*** Opening DATA RECORDS ***

/-- LOAD of a table segment of at most 511 records (R220 to R225). -/
theorem loadRun_recordSegment_holds {rs : List (Byte × Word × BitVec 8)} {rest : List Byte} {s : State} (hr : s.source.readable = true)
    (hlen : rs.length ≤ 511) (hu : s.source.unread = recordSegment rs ++ rest) :
    ∃ t, loadRun s = .ok t ∧ t.store.Holds rs ∧ t.source = s.source.skip (4 + 6 * rs.length) := by
  obtain ⟨t, hrun, hentries, hsource, -⟩ := loadRun_recordSegment hr hlen hu
  obtain ⟨rs', rest', -, -, hholds⟩ := loadRun_ok_holds hrun
  obtain rfl : rs' = rs := hholds.entries.symm.trans hentries
  exact ⟨t, hrun, hholds, hsource⟩

/-- The first bytes of a table segment with more behind it are the segment's own. -/
theorem take_recordSegment (rs : List (Byte × Word × BitVec 8)) (rest : List Byte) :
    (recordSegment rs ++ rest).take (4 + 6 * rs.length) = recordSegment rs := by
  rw [← length_recordSegment, List.take_left]

theorem drop_recordSegment (rs : List (Byte × Word × BitVec 8)) (rest : List Byte) :
    (recordSegment rs ++ rest).drop (4 + 6 * rs.length) = rest := by
  rw [← length_recordSegment, List.drop_left]

theorem Source.unread_skip (src : Source) (n : Nat) : (src.skip n).unread = src.unread.drop n := by
  rw [Source.unread, Source.skip_bytes, Source.skip_pos, ← List.drop_drop, ← Source.unread]

end Sys2Proof.Machine
end

section
/-! PROOFS. The obligations of the family 45_tree_codec. -/

namespace Sys2Proof.Proofs

open Sys2Proof.Machine Sys2Proof.Safety

/-- Settles O27: the lines of PERSIST end in one state, which gives the whole next state. -/
theorem persistWritesTheTable : Obligations.PersistWritesTheTable := by
  unfold Obligations.PersistWritesTheTable
  intro s
  constructor
  · intro hsink
    have hcheck : checkStreams .persist s = .error (.noSink, s) := by simp [checkStreams, usesSource, usesSink, hsink]
    obtain ⟨t, ht, hends⟩ := exec_of_run_error (runOf_of_check_error hcheck)
    exact ⟨t, ht, hends, exec_reader_store (by decide) ht⟩
  · intro hsink
    have hcheck : checkStreams .persist s = .ok s := by simp [checkStreams, usesSource, hsink]
    rw [exec_of_run_ok (i := .persist) (persistRun_eq hcheck), ← hsink]
    rfl

/-- PERSIST into a fresh sink leaves the table's segment in it (R210). -/
theorem exec_persist_withStreams (s : State) :
    ∃ t, exec .persist (withStreams [] s) = .next t ∧ EndsOk t ∧ t.sink.bytes = tableSegment s.store := by
  obtain ⟨-, hwrites⟩ := persistWritesTheTable (withStreams [] s)
  exact ⟨_, hwrites rfl, ⟨rfl, rfl, rfl⟩, rfl⟩

/-- Settles O28: the store after LOAD holds the records' leaves, and the segment is what was read. -/
theorem loadReadsTheTable : Obligations.LoadReadsTheTable := by
  unfold Obligations.LoadReadsTheTable
  intro s rs rest hr hlen hu
  obtain ⟨t, hrun, hholds, hsource⟩ := loadRun_recordSegment_holds hr hlen hu
  refine ⟨t.finish, exec_of_run_ok hrun, ⟨rfl, rfl, rfl⟩, hholds.count, fun k hk => hholds.leafAt hk, hholds.root, hholds.byteCount,
    hholds.maxFreq, ?_, ?_⟩
  · rw [State.finish_source, hsource, Source.unread_skip, hu, drop_recordSegment]
  · rw [State.finish_source, hsource, Source.skip_pos]

/-- Settles O29: each check fails in its own case, and bytes that pass them all are a table segment. -/
theorem loadRefusesBadTables : Obligations.LoadRefusesBadTables := by
  unfold Obligations.LoadRefusesBadTables
  intro s hr
  have hcheck := checkStreams_load hr
  refine ⟨fun hlen => exec_of_error_of_emptiesStore rfl (loadRun_of_short hcheck hlen), fun b0 b1 b2 b3 records hu => ?_⟩
  have hrun := loadRun_of_count hcheck hu
  have hcases := loadBody_cases records (loadState (word32 b0 b1 b2 b3) s)
  have hcount : (loadState (word32 b0 b1 b2 b3) s).scratch.nrec = word32 b0 b1 b2 b3 := rfl
  rw [hcount] at hcases
  refine ⟨fun hbig => ?_, fun hn hshort => ?_, fun hn hbytes => ?_⟩
  · rcases hcases with ⟨-, he⟩ | ⟨hle, -⟩ | ⟨hle, -⟩
    · exact exec_of_error_of_emptiesStore rfl (hrun.trans he)
    · omega
    · omega
  · rcases hcases with ⟨hgt, -⟩ | ⟨-, -, he⟩ | ⟨-, hge, -⟩
    · omega
    · exact exec_of_error_of_emptiesStore rfl (hrun.trans he)
    · omega
  · obtain ⟨rs, rest, hrs, rfl⟩ := exists_flatMap_recordBytes hbytes
    obtain ⟨t, hload, hholds, -⟩ := loadRun_recordSegment_holds hr (hrs.trans_le hn) (hu.trans (count_append_records hrs rest))
    exact ⟨t.finish, exec_of_run_ok hload, ⟨rfl, rfl, rfl⟩, hholds.count.trans hrs⟩

/-- Settles O30: the records of the loaded store are those of the segment read, and PERSIST writes their segment. -/
theorem persistAfterLoadReproduces : Obligations.PersistAfterLoadReproduces := by
  unfold Obligations.PersistAfterLoadReproduces
  intro s t h hok
  obtain ⟨u, hrun, hstore⟩ := loadRun_of_exec_ok h hok
  obtain ⟨rs, rest, -, hu, hholds⟩ := loadRun_ok_holds hrun
  rw [← hstore] at hholds
  obtain ⟨v, hv, hvok, hsink⟩ := exec_persist_withStreams t
  refine ⟨v, hv, hvok, ?_⟩
  rw [hsink, Store.tableSegment_eq, hholds.entries, hu, hholds.count, take_recordSegment]

/-- Settles O31: both lookups search the records, and the restored store has the records of the one persisted. -/
theorem restoredTableLooksUpAlike : Obligations.RestoredTableLooksUpAlike := by
  unfold Obligations.RestoredTableLooksUpAlike
  intro s
  obtain ⟨t, ht, hok, hsink⟩ := exec_persist_withStreams s
  obtain ⟨u, hrun, hentries, -, -⟩ := loadRun_recordSegment (rs := s.store.entries) (rest := []) (s := withStreams t.sink.bytes t) rfl
    s.store.length_entries_le (by rw [List.append_nil, ← Store.tableSegment_eq, ← hsink]; rfl)
  refine ⟨t, u.finish, ht, hok, exec_of_run_ok hrun, ⟨rfl, rfl, rfl⟩, fun v => ?_, fun c n => ?_⟩
  · rw [State.finish_store, Store.codeOf_eq_entries, Store.codeOf_eq_entries, hentries]
  · rw [State.finish_store, Store.lookupCode_eq_entries, Store.lookupCode_eq_entries, hentries]

end Sys2Proof.Proofs
end

section
/-! PROOFS. What a write to CMD does, by the state of the block and by the word written (spec/46_control.md R230, R231, R234). -/

namespace Sys2Proof.Proofs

*** Closing DATA RECORDS ***

:: ABOUT THIS EXERCISE ::
Tell how many lines of the entries above include "LoadRefusesBadTables". The answer should be the number and nothing more.

:: EXERCISE RESPONSE ::
2